… нужно сознаться, что наша общественная жизнь – грустная вещь. Что это отсутствие общественного мнения, что равнодушие ко всему, что является долгом, справедливостью и истиной, это циничное презрение к человеческой мысли и достоинству, – поистине могут привести в отчаяние.
Любят родину не за то, что она велика, а за то, что она своя.
Патриот желает, чтобы Россия была лучше. Националист считает, что уже сейчас Россия – самая лучшая.
Любовь к отечеству – прекрасная вещь. Но еще более высокая – любовь к истине.
Я не научился любить свою родину с закрытыми глазами, с преклоненной головой, с запертыми устами. Я нахожу, что человек может быть полезен своей стране только в том случае, если ясно видит ее; я думаю, что время слепых влюбленностей прошло. Теперь прежде всего мы обязаны родине истиной.
Про нас можно сказать, что мы составляем как бы исключение среди народов. Мы принадлежим к тем из них, которые как бы не входят составной частью в человечество, а существуют лишь для того, чтобы преподать великий урок миру. И, конечно, не пройдет без следа то наставление, которое суждено нам дать, но кто знает день, когда мы найдем себя среди человечества, и кто исчислит те бедствия, которые мы испытываем до свершения наших судеб?
…я никогда не признавал той неприступной черты, которую иные заботливые и даже рьяные, но малосведующие патриоты непременно хотят провести между Россией и Западной Европой, той Европой, с которою порода, язык, вера так тесно ее связывают. Не составляет ли наша, славянская раса – в глазах филолога, этнографа – одной из главных ветвей индо-германского племени? И если нельзя отрицать воздействия Греции на Рим и обоих их вместе – на германо-романский мир, то на каком же основании не допускается воздействие этого – что ни говори – родственного, однородного мира на нас? Неужели же мы так мало самобытны, так слабы, что должны бояться всякого постороннего влияния и с детским ужасом отмахиваться от него, как бы он нас не испортил? Я этого не полагаю: я полагаю, напротив, что нас хоть в семи водах мой, – нашей, русской сути из нас не вывести. Да и что бы мы были, в противном случае, за плохонький народец! Я сужу по собственному опыту: преданность моя началам, выработанным западною жизнию, не помешала мне живо чувствовать и ревниво оберегать чистоту русской речи.

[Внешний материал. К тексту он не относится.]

/-! ## `recordFault` -/

@[simp] theorem State.recordFault_ctrl (s : State) (r : Fault) : (s.recordFault r).ctrl = s.ctrl := rfl
@[simp] theorem State.recordFault_done (s : State) (r : Fault) : (s.recordFault r).done = s.done := rfl
@[simp] theorem State.recordFault_err (s : State) (r : Fault) : (s.recordFault r).err = s.err := rfl
@[simp] theorem State.recordFault_nonconv (s : State) (r : Fault) : (s.recordFault r).nonconv = s.nonconv := rfl
@[simp] theorem State.recordFault_errcode (s : State) (r : Fault) : (s.recordFault r).errcode = s.errcode := rfl
@[simp] theorem State.recordFault_arg0 (s : State) (r : Fault) : (s.recordFault r).arg0 = s.arg0 := rfl
@[simp] theorem State.recordFault_arg1 (s : State) (r : Fault) : (s.recordFault r).arg1 = s.arg1 := rfl
@[simp] theorem State.recordFault_arg2 (s : State) (r : Fault) : (s.recordFault r).arg2 = s.arg2 := rfl
@[simp] theorem State.recordFault_arg3 (s : State) (r : Fault) : (s.recordFault r).arg3 = s.arg3 := rfl
@[simp] theorem State.recordFault_res0 (s : State) (r : Fault) : (s.recordFault r).res0 = s.res0 := rfl
@[simp] theorem State.recordFault_res1 (s : State) (r : Fault) : (s.recordFault r).res1 = s.res1 := rfl
@[simp] theorem State.recordFault_res2 (s : State) (r : Fault) : (s.recordFault r).res2 = s.res2 := rfl
@[simp] theorem State.recordFault_res3 (s : State) (r : Fault) : (s.recordFault r).res3 = s.res3 := rfl
@[simp] theorem State.recordFault_irqEn (s : State) (r : Fault) : (s.recordFault r).irqEn = s.irqEn := rfl
@[simp] theorem State.recordFault_irqPend (s : State) (r : Fault) : (s.recordFault r).irqPend = s.irqPend := rfl
@[simp] theorem State.recordFault_busy (s : State) (r : Fault) : (s.recordFault r).busy = s.busy := rfl
@[simp] theorem State.recordFault_cmd (s : State) (r : Fault) : (s.recordFault r).cmd = s.cmd := rfl
@[simp] theorem State.recordFault_cmdCtrl (s : State) (r : Fault) : (s.recordFault r).cmdCtrl = s.cmdCtrl := rfl
@[simp] theorem State.recordFault_faulted (s : State) (r : Fault) : (s.recordFault r).faulted = true := rfl
@[simp] theorem State.recordFault_faultReason (s : State) (r : Fault) : (s.recordFault r).faultReason = some r := rfl
@[simp] theorem State.recordFault_mem (s : State) (r : Fault) : (s.recordFault r).mem = s.mem := rfl
@[simp] theorem State.recordFault_modem (s : State) (r : Fault) : (s.recordFault r).modem = s.modem := rfl
@[simp] theorem State.recordFault_turns (s : State) (r : Fault) : (s.recordFault r).turns = s.turns := rfl
@[simp] theorem State.recordFault_busData (s : State) (r : Fault) : (s.recordFault r).busData = s.busData := rfl
@[simp] theorem State.recordFault_porCount (s : State) (r : Fault) : (s.recordFault r).porCount = s.porCount := rfl

/-! ## `raiseIrq` -/

@[simp] theorem State.raiseIrq_ctrl (s : State) (b : Word) : (s.raiseIrq b).ctrl = s.ctrl := rfl
@[simp] theorem State.raiseIrq_done (s : State) (b : Word) : (s.raiseIrq b).done = s.done := rfl
@[simp] theorem State.raiseIrq_err (s : State) (b : Word) : (s.raiseIrq b).err = s.err := rfl
@[simp] theorem State.raiseIrq_nonconv (s : State) (b : Word) : (s.raiseIrq b).nonconv = s.nonconv := rfl
@[simp] theorem State.raiseIrq_errcode (s : State) (b : Word) : (s.raiseIrq b).errcode = s.errcode := rfl
@[simp] theorem State.raiseIrq_arg0 (s : State) (b : Word) : (s.raiseIrq b).arg0 = s.arg0 := rfl
@[simp] theorem State.raiseIrq_arg1 (s : State) (b : Word) : (s.raiseIrq b).arg1 = s.arg1 := rfl
@[simp] theorem State.raiseIrq_arg2 (s : State) (b : Word) : (s.raiseIrq b).arg2 = s.arg2 := rfl
@[simp] theorem State.raiseIrq_arg3 (s : State) (b : Word) : (s.raiseIrq b).arg3 = s.arg3 := rfl
@[simp] theorem State.raiseIrq_res0 (s : State) (b : Word) : (s.raiseIrq b).res0 = s.res0 := rfl
@[simp] theorem State.raiseIrq_res1 (s : State) (b : Word) : (s.raiseIrq b).res1 = s.res1 := rfl
@[simp] theorem State.raiseIrq_res2 (s : State) (b : Word) : (s.raiseIrq b).res2 = s.res2 := rfl
@[simp] theorem State.raiseIrq_res3 (s : State) (b : Word) : (s.raiseIrq b).res3 = s.res3 := rfl
@[simp] theorem State.raiseIrq_irqEn (s : State) (b : Word) : (s.raiseIrq b).irqEn = s.irqEn := rfl
@[simp] theorem State.raiseIrq_irqPend (s : State) (b : Word) : (s.raiseIrq b).irqPend = s.irqPend ||| b := rfl
@[simp] theorem State.raiseIrq_busy (s : State) (b : Word) : (s.raiseIrq b).busy = s.busy := rfl
@[simp] theorem State.raiseIrq_cmd (s : State) (b : Word) : (s.raiseIrq b).cmd = s.cmd := rfl
@[simp] theorem State.raiseIrq_cmdCtrl (s : State) (b : Word) : (s.raiseIrq b).cmdCtrl = s.cmdCtrl := rfl
@[simp] theorem State.raiseIrq_faulted (s : State) (b : Word) : (s.raiseIrq b).faulted = s.faulted := rfl
@[simp] theorem State.raiseIrq_faultReason (s : State) (b : Word) : (s.raiseIrq b).faultReason = s.faultReason := rfl
@[simp] theorem State.raiseIrq_mem (s : State) (b : Word) : (s.raiseIrq b).mem = s.mem := rfl
@[simp] theorem State.raiseIrq_modem (s : State) (b : Word) : (s.raiseIrq b).modem = s.modem := rfl
@[simp] theorem State.raiseIrq_turns (s : State) (b : Word) : (s.raiseIrq b).turns = s.turns := rfl
@[simp] theorem State.raiseIrq_busData (s : State) (b : Word) : (s.raiseIrq b).busData = s.busData := rfl
@[simp] theorem State.raiseIrq_porCount (s : State) (b : Word) : (s.raiseIrq b).porCount = s.porCount := rfl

Когда в нас что-нибудь неладно, то мы ищем причин вне нас и скоро находим: “Это француз гадит, это жиды, это Вильгельм…” Это призраки, но зато как они облегчают наше беспокойство!
… самый дешевый вид гордости – гордость национальная. Ибо кто ею одержим, обнаруживает этим отсутствие в себе каких-либо индивидуальных качеств, которыми он мог бы гордиться, так как иначе ему незачем было бы хвастаться за то, что у него общее с миллионами. У кого есть выдающиеся личные достоинства, тот, напротив, всего яснее видит недостатки собственной нации, так как они постоянно у него на глазах. А всякий жалкий бродяга, у которого нет за душой ничего, чем он мог бы гордиться, хватается за последнее средство – гордиться той нацией, к какой именно он принадлежит: это дает ему опору, и вот он с благодарностью готов pyr cai laz (кулаком и пятой – греч.) защищать все присущие этой нации недостатки и глупости.
… индивидуальность стоит далеко выше национальности, и по отношению к каждому данному человеку первая заслуживает в тысячу раз более внимания, чем вторая. Вообще за национальным характером, так как в нем отражается толпа, никогда нельзя по совести признать много хорошего…
Всякая нация смеется над другой, и все они правы.
* * *
О любви к родине говорят либо поэты, либо демагоги.
Любят родину не за то, что она хорошая и прекрасная, а за то, что она своя.
10
Об ошибках, недостатках и слабостях
Вино сообщает каждому, кто пьет его, четыре качества. Вначале человек становится похожим на павлина – он пыжится, его движения плавны и величавы. Затем он приобретает характер обезьяны и начинает со всеми шутить и заигрывать. Потом он уподобляется льву и становится самонадеянным, гордым, уверенным в своей силе. Но в заключение он превращается в свинью и, подобно ей, валяется в грязи.
Всякое излишество есть порок.
… люди честолюбивые более завистливы, чем люди без честолюбия… И люди малодушные также завистливы, потому что им все представляется великим.
Циник – это людская сова, бодрствующая в потемках и слепая на свету, охочая до падали и пренебрегающая благородной дичью.
Самодовольство – это самоуверенность глупости.